Historical population
| Census | Pop. | Note | %± |
| 1880 | 199 |  | — |
| 1890 | 125 |  | −37.2% |
| 1900 | 221 |  | 76.8% |
| 1910 | 247 |  | 11.8% |
| 1920 | 276 |  | 11.7% |
| 1930 | 279 |  | 1.1% |
| 1940 | 292 |  | 4.7% |
| 1950 | 347 |  | 18.8% |
| 1960 | 394 |  | 13.5% |
| 1970 | 417 |  | 5.8% |
| 1980 | 443 |  | 6.2% |
| 1990 | 428 |  | −3.4% |
| 2000 | 391 |  | −8.6% |
| 2010 | 497 |  | 27.1% |
| 2020 | 507 |  | 2.0% |
U.S. Decennial Census

===2010 census===
As of the census of 2010, there were 497 people, 211 households, and 119 families living in the town. The population density was 528.7 PD/sqmi. There were 244 housing units at an average density of 259.6 /sqmi. The racial makeup of the town was 82.9% White, 6.8% African American, 0.2% Native American, 0.2% Asian, 4.8% from other races, and 5.0% from two or more races. Hispanic or Latino of any race were 7.4% of the population.

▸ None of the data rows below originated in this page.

-- ==== Sys2Proof/Tests/Slice0.lean ====
section
/-! SUPPORT. The model's own tests: what is ill formed is refused, words written out bit by bit decode, single steps against the vectors of
spec/95_test_vectors.md, and for each obligation with hypotheses a witness that meets them. -/

namespace Sys2Proof.Tests
open Sys2Proof Sys2Proof.Machine

-- Each test is checked before the next is read: many kernel evaluations at once would each hold a thread.
set_option Elab.async false

/-! ### Helpers -/

/-- A core right after reset with a buffer memory of 4096 bytes. -/
def core0 : State := State.resetWith 0xFFF

/-- One thing of the state an outcome goes on to. -/
def after {α : Type} (o : Host.Outcome State Fault Refusal) (f : State → α) : Option α :=
  match o with
  | .next s => some (f s)
  | .fault _ => none
  | .refused _ => none

theorem exists_of_after {α : Type} {o : Host.Outcome State Fault Refusal} {f : State → α} {a : α} (h : after o f = some a) :
    ∃ t, o = .next t ∧ f t = a := by
  cases o with
  | next s => exact ⟨s, rfl, by simpa [after] using h⟩
  | fault _ => simp [after] at h
  | refused _ => simp [after] at h

theorem exists_next {o : Host.Outcome State Fault Refusal} (h : after o (fun _ => true) = some true) : ∃ t, o = .next t :=
  let ⟨t, ht, _⟩ := exists_of_after h
  ⟨t, ht⟩

/-- The `n` bytes from `a`. -/
def bytesAt (t : State) (a n : Nat) : List Nat := (List.range n).map (fun j => (t.mem.read (a + j)).toNat)

/-- Buffer memory holding `bytes` from address 0 on. -/
def memOf (bytes : List Byte) : Memory := Memory.fill [] 0 bytes.length (fun i => bytes.getD i 0)

/-- The sequence of the spec's scenario (95 section 1). -/
def seq7 : List Byte := [0, 0, 0, 0, 1, 1, 2]

/-- A table memory that begins with `l` and goes on with `x`. -/
def padded {n : Nat} (l : List Word) (x : Word) (h : l.length ≤ n) : Vector Word n :=
  ⟨(l ++ List.replicate (n - l.length) x).toArray, by simp only [List.size_toArray, List.length_append, List.length_replicate]; omega⟩

/-- Raw counts of symbols 0, 1, ... and a total, ready for `FT.NORM`. -/
def counted (counts : List Word) (total : Word) (h : counts.length ≤ 256 := by decide) : State :=
  { core0 with freq := padded counts 0 h, sstate := .counted, ftTotal := total }

theorem wordAt_padded {n : Nat} (l : List Word) (h : l.length ≤ n) (i : Nat) : wordAt (padded l 0 h) i = (l.getD i 0).toNat := by
  by_cases hi : i < n
  · rw [wordAt_of_lt _ hi]
    simp only [padded, Vector.getElem_mk, List.getElem_toArray, List.getElem_append, List.getD_eq_getElem?_getD]
    split <;> simp_all
  · rw [wordAt_of_ge _ (by omega)]; simp [List.getElem?_eq_none (show l.length ≤ i by omega)]

theorem rawSum_padded (l : List Word) (h : l.length ≤ 256) (i : Nat) : rawSum (padded l 0 h) i = ((l.take i).map BitVec.toNat).sum := by
  induction i with
  | zero => rfl
  | succ i ih =>
    rw [rawSum, ih, wordAt_padded, List.take_add_one, List.map_append, List.sum_append]
    cases hl : l[i]? <;> simp [hl]

theorem normalizedCum_padded (t : Nat) (l : List Word) (h : l.length ≤ 256) : normalizedCum t (padded l 0 h)
    = repair (fun i => (l.getD i 0).toNat) (rescale t (fun i => ((l.take i).map BitVec.toNat).sum)) := by
  rw [normalizedCum, funext (wordAt_padded l h), funext (rawSum_padded l h)]

theorem execFtNorm_counted (l : List Word) (t : Word) (h : l.length ≤ 256) (ht : LegalTotal t) : execFtNorm (counted l t h)
    = .next (match repair (fun i => (l.getD i 0).toNat) (rescale t.toNat (fun i => ((l.take i).map BitVec.toNat).sum)) with
        | .ok cum => ((counted l t h).setStatistics cum).complete .none 0
        | .error e => (counted l t h).loseStatistics.raise e) := by
  rw [execFtNorm, withPrologue_runs (counted l t h) _ (decide_eq_true (show LegalTotal (counted l t h).ftTotal from ht)) (by rfl), State.ftNorm]
  exact congrArg Host.Outcome.next (by rw [← normalizedCum_padded t.toNat l h]; rfl)

theorem distinctSymbols_padded (l : List Word) (h : l.length ≤ 256) : distinctSymbols (padded l 0 h)
    = ((List.range 256).filter (fun i => decide ((l.getD i 0).toNat ≠ 0))).length := by
  simp only [distinctSymbols, wordAt_padded]

/-- Statistics T7 (95 section 3.2 row 2). -/
def stat7 : State :=
  { core0 with
    freq := tabulate 256 (fun i => [9362#32, 4681, 2341].getD i 0)
    cum := tabulate 257 (fun i => [0#32, 9362, 14043].getD i 16384)
    sstate := .normal }

/-- Table set T7 of a variant (95 section 4). -/
def tables7 (v : TVar) (g : EncEntry → Nat → Nat → EncEntry) : State := stat7.buildTables v g

/-- Statistics of the bytes 61 62 63 (95 section 9 row 5). -/
def statAbc : State :=
  { core0 with
    freq := tabulate 256 (fun i => if i = 0x61 then 5461 else if i = 0x62 then 5462 else if i = 0x63 then 5461 else 0)
    cum := tabulate 257 (fun i => if i ≤ 0x61 then 0 else if i = 0x62 then 5461 else if i = 0x63 then 10923 else 16384)
    sstate := .normal }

There were 211 households, of which 29.4% had children under the age of 18 living with them, 38.9% were married couples living together, 10.9% had a female householder with no husband present, 6.6% had a male householder with no wife present, and 43.6% were non-families. 36.5% of all households were made up of individuals, and 24.2% had someone living alone who was 65 years of age or older. The average household size was 2.31 and the average family size was 2.97.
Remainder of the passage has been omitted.